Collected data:
/-! ### EVENTs and codes -/

/-- An instance-state EVENT (R269). -/
def instEvent (s : State) (i cause kind first count : Nat) : State :=
  if s.evOn i 7 && s.instHears i then
    s.sendEvent i 7 (natBytes 4 (cause * 2 ^ 28 + kind * 2 ^ 26 + first) ++ natBytes 4 count)
  else s

end State

/-- An instance state as INST_STAT.STATE codes it. -/
def instCode (st : InstSt) : Nat := match st with | .free => 0 | .active => 1 | .drain => 2 | .squash => 3

/-- What checks of a command find: a RESULT and DETAIL, or none. -/
abbrev Bad := Option (Nat × Nat)

/-- BAD_CMD at the least bad offset. -/
def badCmd (fs : List (Nat × Bool)) : Bad := (firstBad fs).map fun o => (2, o)

namespace State

/-- The command at hand, if it has an OPCODE: its instance and bytes. -/
def mgtCmd (s : State) (opc : Nat) : Option (Nat × List Byte) :=
  match s.mgt.cmd with
  | some b => if fieldAt 0 1 b = opc then some (fieldAt 1 1 b, b) else none
  | none => none

/-- STATE, unless the instance is in the state that a command needs. -/
def needState (s : State) (i : Nat) (ok : Bool) : Bad := if ok then none else some (3, instCode (s.inst i).st)

/-! ### CREATE (R260) -/

/-- The quotas that a CREATE asks for, none where its BLOCK is undefined. -/
def createQuota (s : State) (b : List Byte) : Option Quota :=
  let q := quotaOf (b.drop 8)
  if bit 31 (fieldAt 4 4 b) then (FMap.find (bits 27 24 (fieldAt 4 4 b)) s.img.templates).map fun t => q.orElse (quotaOf (t.drop 4))
  else some q

/-- The checks of a CREATE before its range list is fetched: BAD_CMD, STATE, DUP_ID. -/
def createCheck (s : State) (i : Nat) (b : List Byte) : Bad :=
  let w := fieldAt 4 4 b
  let q := s.createQuota b
  let fs := [(4, q.isNone || bits 30 28 w != 0), (5, bits 23 20 w != 0)] ++ quotaReserved b
    ++ [(32, fieldAt 32 1 b != 0), (39, fieldAt 39 1 b % 8 != 0), (40, bits 31 9 (fieldAt 40 4 b) != 0),
        (42, 256 < fieldAt 40 4 b % 512), (44, fieldAt 44 12 b != 0)]
    ++ (match q with | some q => quotaBad q 127 | none => [])
  let id := w % 2 ^ 20
  (badCmd fs).orElse fun _ => (s.needState i ((s.inst i).st == .free)).orElse fun _ =>
    if id = s.bridgeId.toNat ∨ s.insts.any (fun x => x.2.st != .free && x.2.reqId.toNat == id) then some (4, 0) else none

/-- Bytes of the range list of a CREATE, and the part of it that is asked for next. -/
def listBytes (b : List Byte) : Nat := 8 * (fieldAt 40 4 b % 512)

/-- The records of a range list. -/
def listRanges (bs : List Byte) : List (List Byte) := (List.range (bs.length / 8)).map fun k => slice (8 * k) 8 bs

/-- BAD_CMD in a record of a range list: the first record that is bad. -/
def listBad : Nat → List (List Byte) → Bad
  | _, [] => none
  | k, r :: rs => match firstBad (rangeBad r) with | some o => some (2, 0x8000 + 8 * k + o) | none => listBad (k + 1) rs

/-- NO_RES: a pool that lacks what is asked beyond what the instance has. -/
def poolLacks (s : State) (have_ : Nat → Nat) (q : Quota) (mask : Nat) : Bad :=
  ((List.range 7).find? fun k => bit k mask && s.poolFree (k + 1) < quotaAt q (k + 1) - have_ (k + 1)).map fun k => (6, k + 1)

/-- NO_RES: the range list gives more indices of a type than the allowance; the pools in their order. -/
def listExceeds (q : Quota) (rs : List Range) : Bad :=
  ([1, 0, 2].find? fun k => quotaAt q (kindPool k) < ((rs.filter fun r => r.kind == k).map (·.count)).sum).map fun k => (6, kindPool k)

/-- IN_USE: the first range of a list that is owned or meets an earlier one. -/
def listTaken (s : State) : Nat → List Range → List Range → Bad
  | _, _, [] => none
  | k, before, r :: rs =>
    if s.rangeTaken r ∨ before.any (fun o => o.meets r) then some (7, k) else s.listTaken (k + 1) (r :: before) rs

/-- The registers of an instance page take their reset values (R153, R271). -/
def clearPage (s : State) (i : Nat) : State :=
  let lo := Block.bi.base + i * 0x10000
  let keep (p : Nat × Word) : Bool := !(lo ≤ p.1 && p.1 < lo + 0x10000)
  { s with
    regs := s.regs.filter keep
    shadow := s.shadow.filter keep
    hiShadow := s.hiShadow.filter keep
    qps := s.qps.filter fun p => p.1 / 4 != i
    pels := FMap.del i s.pels }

* Work order
Look above for the line with "def needState (s" and the line with "that is bad. -/", and reproduce exactly those two lines plus every line between, nothing more.

* Task result
def needState (s : State) (i : Nat) (ok : Bool) : Bad := if ok then none else some (3, instCode (s.inst i).st)

/-! ### CREATE (R260) -/

/-- The quotas that a CREATE asks for, none where its BLOCK is undefined. -/
def createQuota (s : State) (b : List Byte) : Option Quota :=
  let q := quotaOf (b.drop 8)
  if bit 31 (fieldAt 4 4 b) then (FMap.find (bits 27 24 (fieldAt 4 4 b)) s.img.templates).map fun t => q.orElse (quotaOf (t.drop 4))
  else some q

/-- The checks of a CREATE before its range list is fetched: BAD_CMD, STATE, DUP_ID. -/
def createCheck (s : State) (i : Nat) (b : List Byte) : Bad :=
  let w := fieldAt 4 4 b
  let q := s.createQuota b
  let fs := [(4, q.isNone || bits 30 28 w != 0), (5, bits 23 20 w != 0)] ++ quotaReserved b
    ++ [(32, fieldAt 32 1 b != 0), (39, fieldAt 39 1 b % 8 != 0), (40, bits 31 9 (fieldAt 40 4 b) != 0),
        (42, 256 < fieldAt 40 4 b % 512), (44, fieldAt 44 12 b != 0)]
    ++ (match q with | some q => quotaBad q 127 | none => [])
  let id := w % 2 ^ 20
  (badCmd fs).orElse fun _ => (s.needState i ((s.inst i).st == .free)).orElse fun _ =>
    if id = s.bridgeId.toNat ∨ s.insts.any (fun x => x.2.st != .free && x.2.reqId.toNat == id) then some (4, 0) else none

/-- Bytes of the range list of a CREATE, and the part of it that is asked for next. -/
def listBytes (b : List Byte) : Nat := 8 * (fieldAt 40 4 b % 512)

/-- The records of a range list. -/
def listRanges (bs : List Byte) : List (List Byte) := (List.range (bs.length / 8)).map fun k => slice (8 * k) 8 bs

/-- BAD_CMD in a record of a range list: the first record that is bad. -/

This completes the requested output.